Le chuunin acquiesça et Gai prit une chaise pour s'installer auprès d'Iruka.

« C'est la première fois que je me retrouve de ce coté-ci du bureau ! », s'enthousiasma-t-il.

« Oui, enfin, ça n'a rien de très passionnant… Kakashi dit que je suis un chauffeur de chaise professionnel. »

« Kakashi, répliqua Gai, est mon plus grand rival : sa sagacité et sa bravoure entreront dans la légende de Konoha tout comme notre compétition acharnée pour juger de nos capacités réciproques et enfin savoir qui de nous deux est le meilleur. Il restera à jamais le célèbre ninja copieur, l'homme au mille techniques, le dompteur du sharingan et, bien sûr, le principal acolyte de l'ombrageuse panthère de jade de Konoha !»

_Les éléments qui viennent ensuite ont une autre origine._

-- ==== Sys2Proof/Machine/Search.lean ====
section
/-! DEFINITION. The search engine: signature rows, their places and limits, and its commands (R231-R239). -/
namespace Sys2Proof.Machine

/-! ### Instructions (R234, R235) -/

/-- TAG and PAGE of a key register. -/
def keyTag (v : Word) : BitVec 10 := v.extractLsb' 32 10
def keyPage (v : Word) : W32 := v.setWidth 32
/-- Bits [62:42] are 0, and ALL only where it is legal (R234). -/
def keyOk (v : Word) (all : Bool) : Bool := bits v 62 42 == 0 && (all || !v.getLsbD 63)

/-- The tokens of a command that names none. -/
def noToks : Toks := { ext := { stamp := 0xFFF#12, prod := 0, cona := 0, conb := 0, conc := 0 } }

/-- Adds a command to the SE. -/
def Core.seAdd (k : Core) (op : SeOp) (t : Toks) : Core := { k with eng := { k.eng with se := k.eng.se ++ [{ op := op, tok := t }] } }
/-- Four commands are held (R235). -/
def Core.seFull (k : Core) : Bool := decide (4 ≤ k.eng.se.length)

/-- A command without tokens: it waits for room. -/
def seShort (s : State) (op : SeOp) : Eff := if s.here.seFull then .stall .se else .ok (s.modHere fun k => k.seAdd op noToks)
/-- A long command. -/
def seLong (s : State) (x : Ext) (op : SeOp) : Eff :=
  if s.here.seFull then waitRoom s x .se
  else acceptLong s x none fun t s1 => .ok (s1.modHere fun k => k.seAdd op t)

/-- A scratchpad operand of an SE command, checked at issue (R234, R387). -/
def seAddr (v : Word) (size align : Nat) (go : BitVec 19 → Eff) : Eff :=
  match spOwn v size align with
  | .error f => .fault (addrFlt f v .read false)
  | .ok a => go (.ofNat 19 a)

/-- SE.INS (R234, R235) (DEDUCED, log 40). -/
def execSeIns (a b : Reg) (e : Bool) (x : Ext) (s : State) : Out :=
  issueL s (with2 s a b e fun v key s1 =>
    if !keyOk key false then .fault { code := .illegal }
    else seAddr v 32 32 fun o => seLong s1 x (.ins o (keyTag key) (keyPage key)))
/-- SE.DEL: ALL is legal here (R234, R235) (DEDUCED, log 40). -/
def execSeDel (a : Reg) (e : Bool) (s : State) : Out :=
  issueA s (with1 s a e fun key s1 =>
    if !keyOk key true then .fault { code := .illegal }
    else seShort s1 (.del (keyTag key) (keyPage key) (key.getLsbD 63)))
/-- SE.AGE (R234, R235) (DEDUCED, log 40). -/
def execSeAge (a b : Reg) (e : Bool) (s : State) : Out :=
  issueA s (with2 s a b e fun v key s1 =>
    if !keyOk key false then .fault { code := .illegal }
    else seAddr v 1024 8 fun o => seShort s1 (.age o (keyTag key)))
/-- SE.SEL (R234, R236). -/
def execSeSel (a : Reg) (e : Bool) (x : Ext) (s : State) : Out :=
  issueL s (with1 s a e fun v s1 => seAddr v 64 64 fun o => seLong s1 x (.sel o))

/-- SE.CNT: d is empty from issue until the command has run; a port faults ILLEGAL (R140, R235). -/
def execSeCnt (d a : Reg) (e : Bool) (s : State) : Out :=
  issueA s (
    if isPort d then .fault { code := .illegal }
    else s.gate e [a] [d] (s.rd a fun key s1 =>
      if !keyOk key false then .fault { code := .illegal }
      else if s1.here.seFull then .stall .se
      else .ok (s1.modHere fun k =>
        let k1 := k.seAdd (.cnt d (keyTag key) k.a.pc) noToks
        if d = 0#6 then k1 else { k1 with a := { k1.a with empty := k1.a.empty ||| regBit d } })))

/-- The grant of a context (R233). -/
def Part.sigGrant (P : Part) (ctx : BitVec 16) : Nat := (P.ctx ctx).siggrant.toNat

/-- SE.QUOTA: SEQUOTA and d at issue; the rows in excess move as the command runs (R235). -/
def execSeQuota (d a : Reg) (e : Bool) (s : State) : Out :=
  issueA s (s.gate e [a] [d] (s.rd a fun v s1 =>
    if bits v 63 13 ≠ 0 then .fault { code := .illegal }
    else if s1.here.seFull then .stall .se
    else
      let q := Nat.min v.toNat (s1.myPart.sigGrant s1.here.ctx)
      (s1.modHere fun k => ({ k with ctl := { k.ctl with sequota := .ofNat 13 q } } : Core).seAdd .quota noToks).wr
        d (.ofNat 64 q) .ok))

/-! ### Rows and their places (R232, R233) -/

/-- The row has this context and tag. -/
def SigRow.of (r : SigRow) (ctx : BitVec 16) (tag : BitVec 10) : Bool := r.ctx == ctx && r.tag == tag
/-- The row has this key. -/
def SigRow.hasKey (r : SigRow) (ctx : BitVec 16) (tag : BitVec 10) (page : W32) : Bool := r.of ctx tag && r.page == page

/-- Rows that core c's array holds. -/
def arrayCount (c : CoreId) (rows : List SigRow) : Nat := rows.countP (·.loc == some c)

/-- One context per array: rows of another context leave it (R232). -/
def ownArray (c : CoreId) (ctx : BitVec 16) (rows : List SigRow) : List SigRow :=
  rows.map fun r => if r.loc == some c && r.ctx != ctx then { r with loc := none } else r
/-- One array per tag: rows of the tag in another core's array move to the Spillway (R232). -/
def ownTag (c : CoreId) (ctx : BitVec 16) (tag : BitVec 10) (rows : List SigRow) : List SigRow :=
  rows.map fun r => if r.of ctx tag && r.loc != some c then { r with loc := none } else r

/-- Row a leaves an array before row b: the higher AGE, then the lower PAGE, then the lower TAG (R233). -/
def leavesFirst (a b : SigRow) : Bool :=
  decide (b.age < a.age) || (a.age == b.age && (decide (a.page < b.page) || (a.page == b.page && decide (a.tag < b.tag))))

/-- The row that leaves core c's array next. -/
def nextOut (c : CoreId) (rows : List SigRow) : Option SigRow :=
  (rows.filter (·.loc == some c)).foldl (fun o r => match o with
    | none => some r
    | some b => if leavesFirst r b then some r else some b) none

/-- Moves one row to the Spillway. -/
def spillRow (c : CoreId) (rows : List SigRow) : List SigRow :=
  match nextOut c rows with
  | none => rows
  | some x => rows.map fun r => if r.loc == some c && r.ctx == x.ctx && r.tag == x.tag && r.page == x.page then { r with loc := none } else r

/-- Moves rows until the array holds at most q; `fuel` bounds the moves. -/
def spillTo (c : CoreId) (q : Nat) : Nat → List SigRow → List SigRow
  | 0, rows => rows
  | fuel + 1, rows => if arrayCount c rows ≤ q then rows else spillTo c q fuel (spillRow c rows)

/-- Changes the rows of the moving core's partition. -/
def State.modRows (s : State) (f : List SigRow → List SigRow) : State := s.modMyPart fun P => { P with rows := f P.rows }

/-- Rows of a tag at most (R233). -/
def tagRows : Nat := 262144

/-- Inserts or replaces a row (R233, R235); none when a limit would be passed. -/
def insertRow (c : CoreId) (ctx : BitVec 16) (tag : BitVec 10) (page : W32) (sig : BitVec 256) (cap quota : Nat)
    (rows : List SigRow) : Option (List SigRow) :=
  if rows.any (·.hasKey ctx tag page) then
    some (rows.map fun r => if r.hasKey ctx tag page then { r with sig := sig, bad := false } else r)
  else if cap ≤ rows.countP (·.ctx == ctx) ∨ tagRows ≤ rows.countP (·.of ctx tag) then none
  else
    let rows1 := if 4096 ≤ arrayCount c rows then spillRow c rows else rows
    some (spillTo c quota 4097 (rows1 ++ [{ ctx := ctx, tag := tag, page := page, sig := sig, loc := some c }]))

/-- SE.AGE on the rows (R235). -/
def ageRows (ctx : BitVec 16) (tag : BitVec 10) (pages : List W32) (rows : List SigRow) : List SigRow :=
  rows.map fun r =>
    if r.of ctx tag then { r with age := if pages.contains r.page then 0 else if r.age = 15#4 then 15 else r.age + 1 } else r

/-! ### SE.SEL (R236-R238) -/

/-- Fields of the 64-byte descriptor. -/
def selField (d : BitVec 512) (byte n : Nat) : Nat := d.toNat / 2 ^ (8 * byte) % 2 ^ (8 * n)
/-- A descriptor whose fields are in range (R236). -/
def selOk (d : BitVec 512) : Bool :=
  decide (selField d 36 2 ≤ 1023) && decide (selField d 38 1 ≤ 4) && decide (selField d 39 1 ≤ 28)
    && decide (selField d 40 1 ≤ 64) && selField d 41 7 == 0 && selField d 60 4 == 0
    && selField d 48 8 % 32 == 0 && selField d 56 4 % 8 == 0 && decide (selField d 56 4 + 775 ≤ 0x7FFFF)

/-- Number of ones. -/
def popCount (x : BitVec 256) : Nat := (List.range 256).countP fun i => x.getLsbD i

/-- A candidate ranks before another: higher score, then lower page (R237). -/
def ranksFirst (a b : Nat × Nat) : Bool := decide (b.1 < a.1) || (a.1 == b.1 && decide (a.2 < b.2))

/-- Inserts a candidate into a ranked list. -/
def rankIn (x : Nat × Nat) : List (Nat × Nat) → List (Nat × Nat)
  | [] => [x]
  | y :: l => if ranksFirst x y then x :: y :: l else y :: rankIn x l

/-- The sink and recent pages: first recent page rb, counts (R237). -/
def sinkCount (d : BitVec 512) : Nat := Nat.min (selField d 38 1) (selField d 32 4 + 1)
def firstRecent (d : BitVec 512) : Nat := Nat.max (sinkCount d) (selField d 32 4 + 1 - selField d 39 1)
def recentCount (d : BitVec 512) : Nat := selField d 32 4 + 1 - firstRecent d

/-- The list's entries: (page, score field) (R236, R237). -/
def selEntries (d : BitVec 512) (rows : List SigRow) : List (Nat × Nat) :=
  let win := (List.range (sinkCount d)) ++ (List.range (recentCount d)).map (firstRecent d + ·)
  let cand := (rows.filter fun r => decide (sinkCount d ≤ r.page.toNat) && decide (r.page.toNat < firstRecent d)).foldl
    (fun l r => rankIn (256 - popCount (r.sig ^^^ (d.setWidth 256)), r.page.toNat) l) []
  win.map (fun p => (p, 0x1FF)) ++ (cand.take (selField d 40 1)).map fun q => (q.2, q.1)

/-- The result list's bytes. -/
def selBytes (d : BitVec 512) (rows : List SigRow) : List Byte :=
  let es := selEntries d rows
  leBytes 8 (es.length + 256 * sinkCount d + 65536 * recentCount d) ++ es.flatMap fun q => leBytes 8 (q.1 + 2 ^ 32 * q.2)

/-- Rebuilds the rows of a tag that fail parity, from BACK + 32 x PAGE (R238). -/
def State.rebuild (s : State) (back : Word) (ctx : BitVec 16) (tag : BitVec 10) : List SigRow → Except (BitVec 8) (List SigRow)
  | [] => .ok []
  | r :: l =>
    if r.of ctx tag && r.bad then
      match s.xlate s.cur s.here.ctx .read (back + .ofNat 64 (32 * r.page.toNat)) 32 with
      | .error f => .error (subOf f)
      | .ok x =>
        if s.poisoned x.pa then .error subPoison
        else (s.rebuild back ctx tag l).map ({ r with sig := .ofNat 256 (s.mem.get x.pa 32), bad := false } :: ·)
    else (s.rebuild back ctx tag l).map (r :: ·)

/-- SE.SEL as it runs; an uncorrectable word under its descriptor or its list ends it POISON (R381; log 17). -/
def State.runSel (s : State) (a : Nat) : Except (BitVec 8) State :=
  if s.here.spm.badIn a 64 then .error subPoison
  else
    let d : BitVec 512 := .ofNat 512 (s.here.spm.mem.get a 64)
    if !selOk d then .error subRecord
    else
      let tag : BitVec 10 := .ofNat 10 (selField d 36 2)
      let s1 := s.modRows (ownTag s.cur s.here.ctx tag)
      match s1.rebuild (.ofNat 64 (selField d 48 8)) s.here.ctx tag s1.myPart.rows with
      | .error e => .error e
      | .ok rows =>
        let s2 := s1.modRows fun _ => rows
        let bs := selBytes d (rows.filter (·.of s.here.ctx tag))
        if s2.here.spm.badIn (selField d 56 4) bs.length then .error subPoison
        else .ok (s2.modSpm s2.cur (·.write (selField d 56 4) bs))

/-! ### A command runs (R235) -/

/-- A register takes a result that was on its way (R36). -/
def Core.fillReg (k : Core) (r : Reg) (v : Word) : Core :=
  let k1 := k.setReg r v
  { k1 with a := { k1.a with empty := k1.a.empty &&& ~~~regBit r } }

/-- The effect of one command on the moving core, or its sub-code. -/
def State.runSe (s : State) (op : SeOp) : Except (BitVec 8) State :=
  let c := s.cur
  let ctx := s.here.ctx
  let s := s.modRows (ownArray c ctx)
  match op with
  | .ins a tag page =>
    let s := s.modRows (ownTag c ctx tag)
    if s.here.spm.badIn a.toNat 32 then .error subPoison
    else match insertRow c ctx tag page (.ofNat 256 (s.here.spm.mem.get a.toNat 32)) (s.myPart.ctx ctx).sigcap.toNat
        s.here.ctl.sequota.toNat s.myPart.rows with
      | none => .error subCapacity
      | some rows => .ok (s.modRows fun _ => rows)
  | .del tag page all =>
    .ok ((s.modRows (ownTag c ctx tag)).modRows (·.filter fun r => !(if all then r.of ctx tag else r.hasKey ctx tag page)))
  | .age a tag =>
    let s := s.modRows (ownTag c ctx tag)
    let n := s.here.spm.mem.get a.toNat 1 % 128
    if s.here.spm.badIn a.toNat (8 + 8 * n) then .error subPoison
    else
      let pages := (List.range n).map fun i => BitVec.ofNat 32 (s.here.spm.mem.get (a.toNat + 8 + 8 * i) 4)
      .ok (s.modRows (ageRows ctx tag pages))
  | .sel a => s.runSel a.toNat
  | .cnt d tag _ =>
    let s := s.modRows (ownTag c ctx tag)
    .ok (s.modHere fun k => k.fillReg d (.ofNat 64 (s.myPart.rows.countP (·.of ctx tag))))
  | .quota => .ok (s.modRows fun rows => spillTo c s.here.ctl.sequota.toNat (rows.length) rows)

/-- The oldest command leaves and its token follows. -/
def Core.seEnd (k : Core) (r : Option (BitVec 8)) : Core :=
  match k.eng.se with
  | [] => k
  | c :: l => ({ k with eng := { k.eng with se := l } } : Core).endTok c.tok r

/-- SE_COMMAND_RUN: through a hold as well (R235, R239, R299). -/
def execSeCommandRun (s : State) : Out :=
  let s1 : State := { s with cur := s.ev.core }
  .next (
    if !s.engineOn s.ev.core then s
    else match s1.here.eng.se with
      | [] => s
      | c :: _ =>
        match s1.here.mayStart c.tok with
        | .wait => s
        | .fail sub => s1.modHere (·.seEnd (some sub))
        | .go =>
          match s1.runSe c.op with
          | .error e => s1.modHere (·.seEnd (some e))
          | .ok t => t.modHere (·.seEnd none))

end Sys2Proof.Machine
end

Le discours de Gai était enflammé et avait gagné en intensité tout au long de son envolée lyrique. Il ajouta cependant une dernière remarque, d'un ton beaucoup plus neutre.

« Mais parfois, c'est un abruti. »

Iruka étouffa un rire et osa enfin aborder avec le jounin un sujet qui l'avait toujours intrigué.

« Vous vous êtes rencontrés très jeunes tous les deux, non ? »

Gai opina.

« Et... est-ce que vous l'avez connu avant son masque ? »

« Oh, ça. Bien sûr, répondit Gai comme s'il s'agissait d'une broutille. J'étais là quand il a pris la décision idiote de le porter. Nous n'étions encore que de jeunes pousses de l'académie mais notre rivalité était déjà au centre des préoccupations de nos camarades qui… »

« Minute, interrompit Iruka qui avait cessé d'écouter le discours de Gai, vous savez pourquoi Kakashi porte son masque ? »

« Oui, oui, voyons. Il a fait un caprice, ça lui arrivait tout le temps à l'époque. »

Iruka avala sa salive avec difficulté et saisit les deux avant-bras de Gai.

« Gai-sensei, énonça-t-il, il faut absolument, absolument, que vous me racontiez ça. »

« Aucun problème, lâcha l'autre, exalté, mais je vous préviens, c'est une longue, très longue histoire. »

Gai pensa même qu'il lui faudrait plus d'une soirée pour venir à bout de cette truculente anecdote. Si c'était le cas, il pourrait toujours proposer à Iruka un autre rendez-vous. Quelque chose lui disait que le chuunin ne dirait pas non.

Quant à lui, vraiment, cela ne le dérangeait pas.